Mon, Jul 06, 2009

Tucson Region

RTA wants '06 ballots held for recount

By Andrea Kelly
Arizona Daily Star
Tucson, Arizona | Published: 07.30.2008
The Regional Transportation Authority wants to conduct its own unofficial recount of the ballots from the 2006 election, and wants a judge to require the county to keep the ballots until that happens.
To do that, the RTA board told its lawyer on Tuesday to submit a public-records request to the county for copies of the ballots, and to ask a Pima County Superior Court Judge not to destroy the ballots.
The move comes in response to a lawsuit Pima County Treasurer Beth Ford filed last week to ask a judge for a court order to either keep the ballots or destroy them.
She wants an order in either situation because state law allows her to keep the ballots for only six months.
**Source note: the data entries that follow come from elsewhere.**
-- ==== Sys2Proof/Laws/State.lean ====
section
/-! SUPPORT. What each update of the state leaves in each field, by computation; no proof unfolds a record update. -/

namespace Sys2Proof.Machine.State

variable (s : State)

@[simp] theorem onWeighing_setup (f : Weighing → Weighing) : (s.onWeighing f).setup = s.setup := rfl
@[simp] theorem onWeighing_weighing (f : Weighing → Weighing) : (s.onWeighing f).weighing = f s.weighing := rfl
@[simp] theorem onWeighing_gauge (f : Weighing → Weighing) : (s.onWeighing f).gauge = s.gauge := rfl
@[simp] theorem onWeighing_tariff (f : Weighing → Weighing) : (s.onWeighing f).tariff = s.tariff := rfl
@[simp] theorem onWeighing_quotes (f : Weighing → Weighing) : (s.onWeighing f).quotes = s.quotes := rfl
@[simp] theorem onWeighing_alloc (f : Weighing → Weighing) : (s.onWeighing f).alloc = s.alloc := rfl
@[simp] theorem onWeighing_bags (f : Weighing → Weighing) : (s.onWeighing f).bags = s.bags := rfl
@[simp] theorem onWeighing_hall (f : Weighing → Weighing) : (s.onWeighing f).hall = s.hall := rfl
@[simp] theorem onWeighing_link (f : Weighing → Weighing) : (s.onWeighing f).link = s.link := rfl
@[simp] theorem onWeighing_scratch (f : Weighing → Weighing) : (s.onWeighing f).scratch = s.scratch := rfl
@[simp] theorem onWeighing_draws (f : Weighing → Weighing) : (s.onWeighing f).draws = s.draws := rfl
@[simp] theorem onWeighing_pending (f : Weighing → Weighing) : (s.onWeighing f).pending = s.pending := rfl

@[simp] theorem onGauge_setup (f : Gauge → Gauge) : (s.onGauge f).setup = s.setup := rfl
@[simp] theorem onGauge_weighing (f : Gauge → Gauge) : (s.onGauge f).weighing = s.weighing := rfl
@[simp] theorem onGauge_gauge (f : Gauge → Gauge) : (s.onGauge f).gauge = f s.gauge := rfl
@[simp] theorem onGauge_tariff (f : Gauge → Gauge) : (s.onGauge f).tariff = s.tariff := rfl
@[simp] theorem onGauge_quotes (f : Gauge → Gauge) : (s.onGauge f).quotes = s.quotes := rfl
@[simp] theorem onGauge_alloc (f : Gauge → Gauge) : (s.onGauge f).alloc = s.alloc := rfl
@[simp] theorem onGauge_bags (f : Gauge → Gauge) : (s.onGauge f).bags = s.bags := rfl
@[simp] theorem onGauge_hall (f : Gauge → Gauge) : (s.onGauge f).hall = s.hall := rfl
@[simp] theorem onGauge_link (f : Gauge → Gauge) : (s.onGauge f).link = s.link := rfl
@[simp] theorem onGauge_scratch (f : Gauge → Gauge) : (s.onGauge f).scratch = s.scratch := rfl
@[simp] theorem onGauge_draws (f : Gauge → Gauge) : (s.onGauge f).draws = s.draws := rfl
@[simp] theorem onGauge_pending (f : Gauge → Gauge) : (s.onGauge f).pending = s.pending := rfl
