-- ==== Sys2Proof/Tests/Slice0.lean ====
section
/-! SUPPORT. The model's own tests: the well-formedness smoke, the manual's worked figures, and for every statement with
hypotheses a concrete state and operands that meet them, clause by clause. -/

namespace Sys2Proof.Test

open Sys2Proof Sys2Proof.Machine

/-! ### The part that the tests run -/

/-- A product record that is not enabled. -/
def spare (letter : Nat) : ProductRecord :=
  { enabled := 0, letter := letter, first := 0, count := 1, volumetric := 0, maxWeight := 1, longSide := 1, girth := 1,
    absLength := 1, absGirth := 1, maxValue := 0 }

/-- Product K of the worked cases (4.10), with a window of four blocks. -/
def productK : ProductRecord :=
  { enabled := 1, letter := 11, first := 268, count := 4, volumetric := 1, maxWeight := 20000, longSide := 600,
    girth := 1800, absLength := 1500, absGirth := 3000, maxValue := 500000 }

/-- A START body that passes every check, with fields at the ends of their ranges. -/
def body : StartBody :=
  { office := 417, group := 3, divisor := 5000, ru := 5, lowWater := 65535, strict := 1, weightLimit := 30000,
    itemLimit := 250, quoteLife := 60, settleCount := 4, settleBand := 1, cellEnable := 15,
    zeros := [2100, 2050, 2080, 2095], factors := [4800, 4832, 4790, 4816], nominal := 32000, widthMask := 0,
    heightMask := 0,
    products := [productK, { spare 2 with enabled := 1, first := 9999 }, spare 3, spare 4, spare 5, spare 6, spare 7,
      spare 8] }

/-- Its configuration. -/
def cfg : Setup := startSetup body

/-- The part after START, in the given station state, with nothing sent. -/
def part (state : StationState) : State :=
  { State.reset with
    setup := some cfg
    alloc := { Allocator.reset with slots := cfg.products.map Slot.configured }
    hall := { Hall.reset 0 with state := state } }

/-- The part in JOINED with product K's slot as given. -/
def withK (k : Slot) : State :=
  { part .joined with alloc := { (part .joined).alloc with slots := k :: ((part .joined).alloc.slots.drop 1) } }

/-- Product K's slot after START. -/
def slotK : Slot := Slot.configured (configuredProduct productK)

/-- Product K holding block 268, with serial 268391 next. -/
def heldK : Slot :=
  { slotK with
    marks := [true, false, false, false], current := some { block := 268, next := 391 }, cursor := 269, supply := .stocked }

/-- Product K claiming block 269. -/
def claiming (c : Claim) : Slot := { slotK with marks := [false, true, false, false], claim := c }

/-- Bank B of the worked load of 3.4. -/
def bankB : Bank :=
  { state := .active, version := 312, refs := 0, openDefault := false, cells := [{ slot := 0, zone := 3, first := 0, count := 2 }],
    bands := [{ u := 2000, p0 := 690, i := 2000, sw := 0, p1 := 0 }, { u := 10000, p0 := 1150, i := 1000, sw := 500, p1 := 85 }],
    zones := [{ low := 350000, high := 369999, zone := 3, route := 12, remote := true, noInsurance := false }],
    surcharges :=
      [{ slot := 0, oversize := 450, irregular := 200, remoteRate := 75, insuranceUnit := 10000, insurancePrice := 120 }] }

/-- A state with the given bank B. -/
def withBankB (b : Bank) (s : State) : State := { s with tariff := { s.tariff with bankB := b } }

/-- The parcel of 4.10.1 on the scale. -/
def settled (s : State) : State :=
  { s with
    weighing := { s.weighing with
      scale := .settled, zinit := some 0
      kept := [38460, 38460, 38460, 38460]
      parcel := some
        { settleNumber := 518, weight := 3846,
          dims := some { length := 420, width := 310, height := 250, edge := false, irregular := false, long := false } } } }

/-- The RATE of 4.10.1. -/
def rateK : RateBody :=
  { letter := 11, destination := 358114, declaredValue := 25000, flags := 0, manualWeight := 0, len1 := 0, len2 := 0, len3 := 0 }

/-- The result of 4.10.1. -/
def resultK : RateResult :=
  { letter := 11, destination := 358114, zone := 3, route := 12, bank := .b, version := 312, settleNumber := some 518,
    wa := 3846, wc := 6510, wv := some 6510,
    dims := some { a := 420, b := 310, c := 250, source := .gauge, edge := false, irregular := false, long := false },
    declared := some 25000,
    price := { band := 1830, oversize := 0, irregular := 0, remote := 137, insurance := 360, rounding := -2, total := 2325 },
    flags :=
      { manualWeight := false, manualDims := false, byVolume := true, large := false, irregular := false, remote := true,
        insured := true } }

/-- The COMMIT that a COMMITTING quote of these tests answers. -/
def commitRef : RequestRef := { id := 0, tag := 60 }

/-- A quote of that result. -/
def quoteK (state : QuoteState) : Quote := { number := 58, state := state, ageMs := 40000, result := resultK }

/-- A state that holds that quote. -/
def withQuote (state : QuoteState) (s : State) : State :=
  { withBankB { bankB with refs := 1 } s with
    quotes :=
    { records := [quoteK state], nextNumber := 59, waiting := none
      pendingOrder := match state with
        | .opened => []
        | .committing _ => [58] }
    link := { s.link with nextId := 1 } }

/-- A state with the given hall line queue. -/
def withQueue (q : List FrameBody) (s : State) : State :=
  { s with hall := { s.hall with queue := q.map fun b => { frame := s.buildFrame b, check := none } } }

/-- A parser state with what it has received. -/
def parsing (p : ParserState) (received : List Byte) (declared : Nat) : State :=
  { State.reset with link := { Link.reset with parser := p, received := received, declared := declared } }

/-- `n` outstanding requests of one kind. -/
def outstanding (n kind : Nat) (s : State) : State :=
  { s with link := { s.link with outstanding := List.replicate n { id := 0, tag := 1, kind := kind }, nextId := 1 } }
However, because they were potential evidence in two public-records court cases, the ballots have been preserved.
The authority wants the ballots kept until allegations of tampering during the election are resolved.
Several elections-integrity advocates have raised concerns about the electronic records from the election, including allegations the votes were recorded incorrectly.
In May 2006, voters approved a $2 billion transportation plan and a sales tax to pay for the work.
The board voted 6-1 to ask answer Ford's suit with a request to keep the ballots and to request either the ballots or copies to verify the election results.
Board members Lynne Skelton, mayor of Sahuarita, and Peter Yucupicio, chair of the Pascua Yaqui Tribe, were absent.
Board member Si Schorr voted against the motion because state law doesn't allow for an unofficial recount of ballots from past elections, he said.
He supports keeping the ballots, but said it is not the RTA's job to verify an election.
"There is no provision in the law for an unofficial recount," said Schorr, chairman of the state Transportation Board.
Recounting the ballots is a way to restore the public's trust in the election, said Pima County Supervisor Ramón Valadez, a board member.
"We need to address it well, clear, and publicly," Valadez said.
Schorr countered that the time period for a recount expired "many, many months ago."
"But we must try," said Tucson Mayor Bob Walkup, also a board member.
Pima County Administrator Chuck Huckelberry, who has also opposed destruction of the ballots, said he's not sure whether the county will be able to fulfill a public-records request for the ballots.
The RTA's executive director, Gary Hayes, also isn't sure whether the ballots will be released.
"A judge will make that decision," Hayes said after the meeting.
The board needed to respond to the allegations and the lawsuit and encourage an unofficial recount of the ballots to restore public trust in the transportation authority, Hayes said.
"We are absolutely confident if a recount were conducted it would mirror polling conducted" before the election, Hayes said.
The polling has also been called into question by attorney Bill Risner, who has said polling by proponents of the transportation plan and sales tax showed the initiatives failing shortly before the election.
But Marketing Intelligence polling, conducted on behalf of the transportation plan proponents the week of the election, predicted the tax would pass with 57 percent to 66 percent approval of the voters. The plan was approved by 60 percent, and the tax was supported by 58 percent.